Investors may be hoping those small firms still operating will gain pricing power; NFIB selling price expectations continued to rise in November and imply core inflation will soon be back at 2%.
US labor costs growth also appears to point to higher inflation ahead, although this measure should drop back sharply once restrictions are lifted.
In Germany, investors have become less positive about the outlook, although their expectations for the next 12 months are still elevated.
In China, consumer price inflation dropped into negative territory in November. But the rise in producer price inflation removes deflationary risks for those countries that tend to import a lot of stuff from China.
It’s not just small-cap equities in the US that have been doing well. Emerging market currencies mostly continue to trend up, with the SA rand rising by a further 1.2% yesterday. The Turkish lira appears to have plateaued again.
In another sign of positive market sentiment, electrical vehicle stocks have all turned up again to some degree in the past few days.
Investors appear in no mood to bet against the ECB, which meets on Thursday.
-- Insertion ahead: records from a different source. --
/-- An accepted set is put in force in a head that shows it running, after which a line with a lock is listened to. -/
theorem setAccepted_eq (s : State) (set : List Byte) : ∃ u, setAccepted s set =
    (if fbit (setInForce u (word (crc32c set))) Reg.RING_LINK_STATUS (lockBit (setInForce u (word (crc32c set))).ring.lineB) then
      linkLock (setInForce u (word (crc32c set))) (setInForce u (word (crc32c set))).ring.lineB
    else setInForce u (word (crc32c set))) ∧
      fld u Reg.SEC_STATUS 2 0 = 3 ∧ rd u Reg.SEC_CFG_SET_HASH = word (crc32c set) := by
  unfold setAccepted
  extract_lets axes u v w quiet power x hash y twin sec z
  refine ⟨y, rfl, ?_, rd_wr_same _ _ _⟩
  rw [fld, rd_wr_ne _ _ (by decide)]
  exact fld_setF _ _ _ _ _ (by decide) (by decide)

/-- What shows the set in force where it has been left. -/
theorem KeepsSet.inForce {hash : Word} (h : KeepsSet (setInForce u hash) t) (hs : fld u Reg.SEC_STATUS 2 0 = 3)
    (hh : rd u Reg.SEC_CFG_SET_HASH = hash) : fld t Reg.SEC_STATUS 2 0 = 3 ∧ t.sec.applied = true ∧
      rd t Reg.SEC_CFG_SET_HASH = hash ∧ t.twin.cfgSetHash = hash := by
  obtain ⟨hstatus, hhash, happ, htwin⟩ := (keepsSet_setInForce u hash).trans h
  exact ⟨(congrArg (wbits · 2 0) hstatus).trans hs, happ, hhash.trans hh, htwin⟩

/-- The set in force after it is accepted (R492). -/
theorem setAccepted_shows (s : State) (set : List Byte) : fld (setAccepted s set) Reg.SEC_STATUS 2 0 = 3 ∧
    (setAccepted s set).sec.applied = true ∧ rd (setAccepted s set) Reg.SEC_CFG_SET_HASH = word (crc32c set) ∧
      (setAccepted s set).twin.cfgSetHash = word (crc32c set) := by
  obtain ⟨u, e, hstatus, hhash⟩ := setAccepted_eq s set
  refine KeepsSet.inForce (u := u) ?_ hstatus hhash
  rw [e]
  split
  · exact KeepsSet.linkLock _ _
  · exact KeepsSet.refl _

/-! ### A set that is refused (R492) -/

/-- Taking the torque off the safe axes writes no register. -/
theorem stoAll_keeps {α : Type} (g : State → α) (h : ∀ s a x, g (setSafeAxis s a x) = g s) (l : List Nat) (s : State) :
    g (l.foldl (fun s a => setSafeAxis s a { safeAxis s a with sto := true }) s) = g s := foldl_keeps g (fun _ _ => h _ _ _) l s

theorem rd_hostDefaults (s : State) {a : Nat} (h : blockOf a ≠ HOST) : rd (hostDefaults s) a = rd s a := by
  have hne {b : Nat} (hb : blockOf b = HOST) : a ≠ b := fun e => h (e ▸ hb)
  unfold hostDefaults
  extract_lets n ip u mac v
  exact (rd_setF_ne _ _ _ _ (hne rfl)).trans ((rd_setF_ne _ _ _ _ (hne rfl)).trans ((rd_wr_ne _ _ (hne rfl)).trans
    ((rd_wr_ne _ _ (hne rfl)).trans ((rd_wr_ne _ _ (hne rfl)).trans (rd_wr_ne _ _ (hne rfl))))))

/-- What a refused set shows where the head is not on trial: the record refused, the state, and the island stopped; the memories are as
before. -/
theorem refuseSet_shows (s : State) (type inst : Nat) (h : onTrial s = false) :
    fld (refuseSet s type inst) Reg.SEC_STATUS 2 0 = 4 ∧
      rd (refuseSet s type inst) Reg.SEC_CFG_REFUSED = word (type % 65536 + inst % 65536 * 65536) ∧
        islandSt (refuseSet s type inst) = 0 ∧ (refuseSet s type inst).mem = s.mem := by
  unfold refuseSet
  extract_lets u v w
  have hv {a : Nat} (ha : reportReg a = false) : rd v a = rd u a := rd_event _ _ _ _ _ ha
  have htrial : onTrial v = false := by
    rw [onTrial, fbit, hv (by decide), rd_wr_ne _ _ (by decide)]
    exact h
  have hrefused : rd v Reg.SEC_CFG_REFUSED = word (type % 65536 + inst % 65536 * 65536) := (hv (by decide)).trans (rd_wr_same _ _ _)
  have hmem : v.mem = s.mem := event_mem _ _ _ _ _
  clear_value v
  rw [if_neg (by rw [htrial]; decide)]
  have hstatus : fld w Reg.SEC_STATUS 2 0 = 4 := by
    rw [fld, rd_setF_ne _ _ _ _ (by decide)]
    exact fld_setF _ _ _ _ _ (by decide) (by decide)
  have hisland : fld w Reg.SAFE_STATUS 1 0 = 0 := fld_setF _ _ _ _ _ (by decide) (by decide)
  have hshown : rd w Reg.SEC_CFG_REFUSED = rd v Reg.SEC_CFG_REFUSED :=
    (rd_setF_ne _ _ _ _ (by decide)).trans (rd_setF_ne _ _ _ _ (by decide))
  have hkept : w.mem = v.mem := rfl
  clear_value w
  have hrd {a : Nat} (ha : blockOf a ≠ HOST) :
      rd (hostDefaults ((safeAxes w).foldl (fun s a => setSafeAxis s a { safeAxis s a with sto := true }) w)) a = rd w a :=
    (rd_hostDefaults _ ha).trans (stoAll_keeps (fun s => rd s a) (fun _ _ _ => rfl) _ _)
  refine ⟨(congrArg (wbits · 2 0) (hrd (by decide))).trans hstatus, (hrd (by decide)).trans (hshown.trans hrefused),
    (congrArg (wbits · 1 0) (hrd (by decide))).trans hisland, ?_⟩
  rw [hostDefaults_mem, stoAll_keeps (fun s => s.mem) (fun _ _ _ => rfl), hkept, hmem]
They bid the 10-year Portuguese yield down to -0.01% yesterday, a striking development given yields were 2%-points above those in Spain just three years ago.
Portugal’s government debt is 120% of GDP. That’s no longer that high in an international perspective, but remember that as a member of the euro-zone Portugal can’t print its own debt, so the chance of an actual default is higher than elsewhere. At least, it would be if the ECB weren’t prepared to buy the debt itself.